Exercise objective — Every line that contains the word "then" is to be copied from the listing.

Data records —
-- ==== Sys2Proof/Laws/Memory.lean ====
section
/-! SUPPORT. The laws of the Word Store: what a write does to every read, and that the canonical form is kept. -/

namespace Sys2Proof.Machine

/-- An address below the first possible one of a canonical list reads 0. -/
theorem readCells_below {lo n : Nat} {l : List Cell} (h : cellsWf lo l = true) (hn : n < lo) : readCells l n = 0 := by
  cases l with
  | nil => rfl
  | cons c rest =>
    obtain ⟨k, v⟩ := c
    simp only [cellsWf, Bool.and_eq_true, decide_eq_true_eq] at h
    rw [readCells, if_pos (by omega)]

/-- A canonical list stays canonical from any earlier address on. -/
theorem cellsWf_weaken {lo lo' : Nat} {l : List Cell} (h : cellsWf lo l = true) (hl : lo' ≤ lo) : cellsWf lo' l = true := by
  cases l with
  | nil => rfl
  | cons c rest =>
    obtain ⟨k, v⟩ := c
    simp only [cellsWf, Bool.and_eq_true, decide_eq_true_eq] at h ⊢
    exact ⟨⟨⟨by omega, h.1.1.2⟩, h.1.2⟩, h.2⟩

/-- A write keeps the canonical form. -/
theorem writeCells_wf {lo n : Nat} {l : List Cell} (v : Word) (h : cellsWf lo l = true) (hl : lo ≤ n) (hn : n < 65536) :
    cellsWf lo (writeCells l n v) = true := by
  induction l generalizing lo with
  | nil =>
    rw [writeCells]
    split
    · rfl
    · next hv => simpa [cellsWf, hl, hn] using hv
  | cons c rest ih =>
    obtain ⟨k, u⟩ := c
    have h' := h
    simp only [cellsWf, Bool.and_eq_true, decide_eq_true_eq] at h'
    obtain ⟨⟨⟨h1, h2⟩, h3⟩, h4⟩ := h'
    rw [writeCells]
    split
    · split
      · exact h
      · next hv =>
        simp only [cellsWf, Bool.and_eq_true, decide_eq_true_eq]
        exact ⟨⟨⟨hl, hn⟩, hv⟩, ⟨⟨by omega, h2⟩, h3⟩, h4⟩
    · split
      · next heq =>
        subst heq
        split
        · exact cellsWf_weaken h4 (by omega)
        · next hv =>
          simp only [cellsWf, Bool.and_eq_true, decide_eq_true_eq]
          exact ⟨⟨⟨hl, hn⟩, hv⟩, h4⟩
      · simp only [cellsWf, Bool.and_eq_true, decide_eq_true_eq]
        exact ⟨⟨⟨h1, h2⟩, h3⟩, ih h4 (by omega)⟩

/-- What every read of a canonical list gives after a write. -/
theorem readCells_writeCells {lo : Nat} {l : List Cell} (n : Nat) (v : Word) (m : Nat) (h : cellsWf lo l = true) :
    readCells (writeCells l n v) m = if m = n then v else readCells l m := by
  induction l generalizing lo with
  | nil =>
    by_cases hv : v = 0
    · simp [writeCells, readCells, hv]
    · simp only [writeCells, readCells, hv, if_false]
      split <;> split <;> first | rfl | omega
  | cons c rest ih =>
    obtain ⟨k, u⟩ := c
    simp only [cellsWf, Bool.and_eq_true, decide_eq_true_eq] at h
    have ih' := ih h.2
    rw [writeCells]
    split
    · next hlt =>
      have below : ∀ q, q < k → readCells ((k, u) :: rest) q = 0 := fun q hq => by rw [readCells, if_pos hq]
      split
      · next hv =>
        split
        · next hm => rw [hv, hm, below n hlt]
        · rfl
      · rw [readCells]
        split
        · next hm => rw [if_neg (by omega), below m (by omega)]
        · rfl
    · split
      · next heq =>
        subst heq
        split
        · next hv =>
          rw [hv, readCells]
          split
          · next hm => rw [hm]; exact readCells_below h.2 (by omega)
          · next hm =>
            split
            · next hlt => exact readCells_below h.2 (by omega)
            · rfl
        · rw [readCells, readCells]
          split
          · next hlt => rw [if_neg (by omega)]
          · next hlt => split <;> simp_all
      · rw [readCells, readCells, ih']
        split
        · rw [if_neg (by omega)]
        · split
          · rw [if_neg (by omega)]
          · rfl

/-- A canonical list is determined by what it reads. -/
theorem cells_ext {lo : Nat} {l k : List Cell} (hl : cellsWf lo l = true) (hk : cellsWf lo k = true)
    (h : ∀ n, n < 65536 → readCells l n = readCells k n) : l = k := by
  induction l generalizing lo k with
  | nil =>
    cases k with
    | nil => rfl
    | cons c rest =>
      obtain ⟨n, v⟩ := c
      simp only [cellsWf, Bool.and_eq_true, decide_eq_true_eq] at hk
      have := h n (by omega)
      simp only [readCells, lt_irrefl, if_false, if_true] at this
      exact absurd this.symm hk.1.2
  | cons c rest ih =>
    obtain ⟨n, v⟩ := c
    have hl' := hl
    simp only [cellsWf, Bool.and_eq_true, decide_eq_true_eq] at hl'
    cases k with
    | nil =>
      have := h n (by omega)
      simp only [readCells, lt_irrefl, if_false, if_true] at this
      exact absurd this hl'.1.2
    | cons d tail =>
      obtain ⟨m, u⟩ := d
      have hk' := hk
      simp only [cellsWf, Bool.and_eq_true, decide_eq_true_eq] at hk'
      have hn := h n (by omega)
      have hm := h m (by omega)
      simp only [readCells, lt_irrefl, if_false, if_true] at hn hm
      have hnm : n = m := by
        by_contra hne
        rcases Nat.lt_or_gt_of_ne hne with hlt | hgt
        · rw [if_pos hlt] at hn; exact hl'.1.2 hn
        · rw [if_pos hgt] at hm; exact hk'.1.2 hm.symm
      subst hnm
      simp only [lt_irrefl, if_false, if_true] at hn
      subst hn
      congr 1
      refine ih hl'.2 hk'.2 fun j hj => ?_
      by_cases hjn : j < n + 1
      · rw [readCells_below hl'.2 hjn, readCells_below hk'.2 hjn]
      · have := h j hj
        simpa only [readCells, show ¬ j < n by omega, show ¬ j = n by omega, if_false] using this

/-- A write to the Word Store keeps its canonical form. -/
theorem Memory.write_wf {m : Memory} (x v : Word) (h : m.wf = true) : (m.write x v).wf = true :=
  writeCells_wf v h (Nat.zero_le _) x.isLt

/-- What every read gives after a write to a Word Store in canonical form (R57). -/
theorem Memory.read_write {m : Memory} (h : m.wf = true) (x v y : Word) :
    (m.write x v).read y = if y = x then v else m.read y := by
  unfold Memory.read Memory.write
  rw [readCells_writeCells _ _ _ h]
  by_cases e : y = x
  · rw [if_pos e, if_pos (by rw [e])]
  · rw [if_neg e, if_neg fun e' => e (BitVec.eq_of_toNat_eq e')]

/-- Two Word Stores in canonical form that read alike are equal data. -/
theorem Memory.ext_read {m k : Memory} (hm : m.wf = true) (hk : k.wf = true) (h : ∀ x, m.read x = k.read x) : m = k := by
  obtain ⟨l⟩ := m
  obtain ⟨l'⟩ := k
  congr 1
  refine cells_ext hm hk fun n hn => ?_
  have := h (BitVec.ofNat 16 n)
  simpa [Memory.read, BitVec.toNat_ofNat, Nat.mod_eq_of_lt hn] using this

@[simp] theorem Memory.zero_read (x : Word) : Memory.zero.read x = 0 := rfl

/-- The memory after reset is in canonical form. -/
theorem Memory.zero_wf : Memory.zero.wf = true := rfl

/-- What every read of the machine's memory gives after a write. -/
theorem State.memRead_memWrite {s : State} (h : s.mem.wf = true) (x v y : Word) :
    (s.memWrite x v).memRead y = if y = x then v else s.memRead y := Memory.read_write h x v y

end Sys2Proof.Machine
end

Result of this exercise —
    readCells (writeCells l n v) m = if m = n then v else readCells l m := by
    (m.write x v).read y = if y = x then v else m.read y := by
    (s.memWrite x v).memRead y = if y = x then v else s.memRead y := Memory.read_write h x v y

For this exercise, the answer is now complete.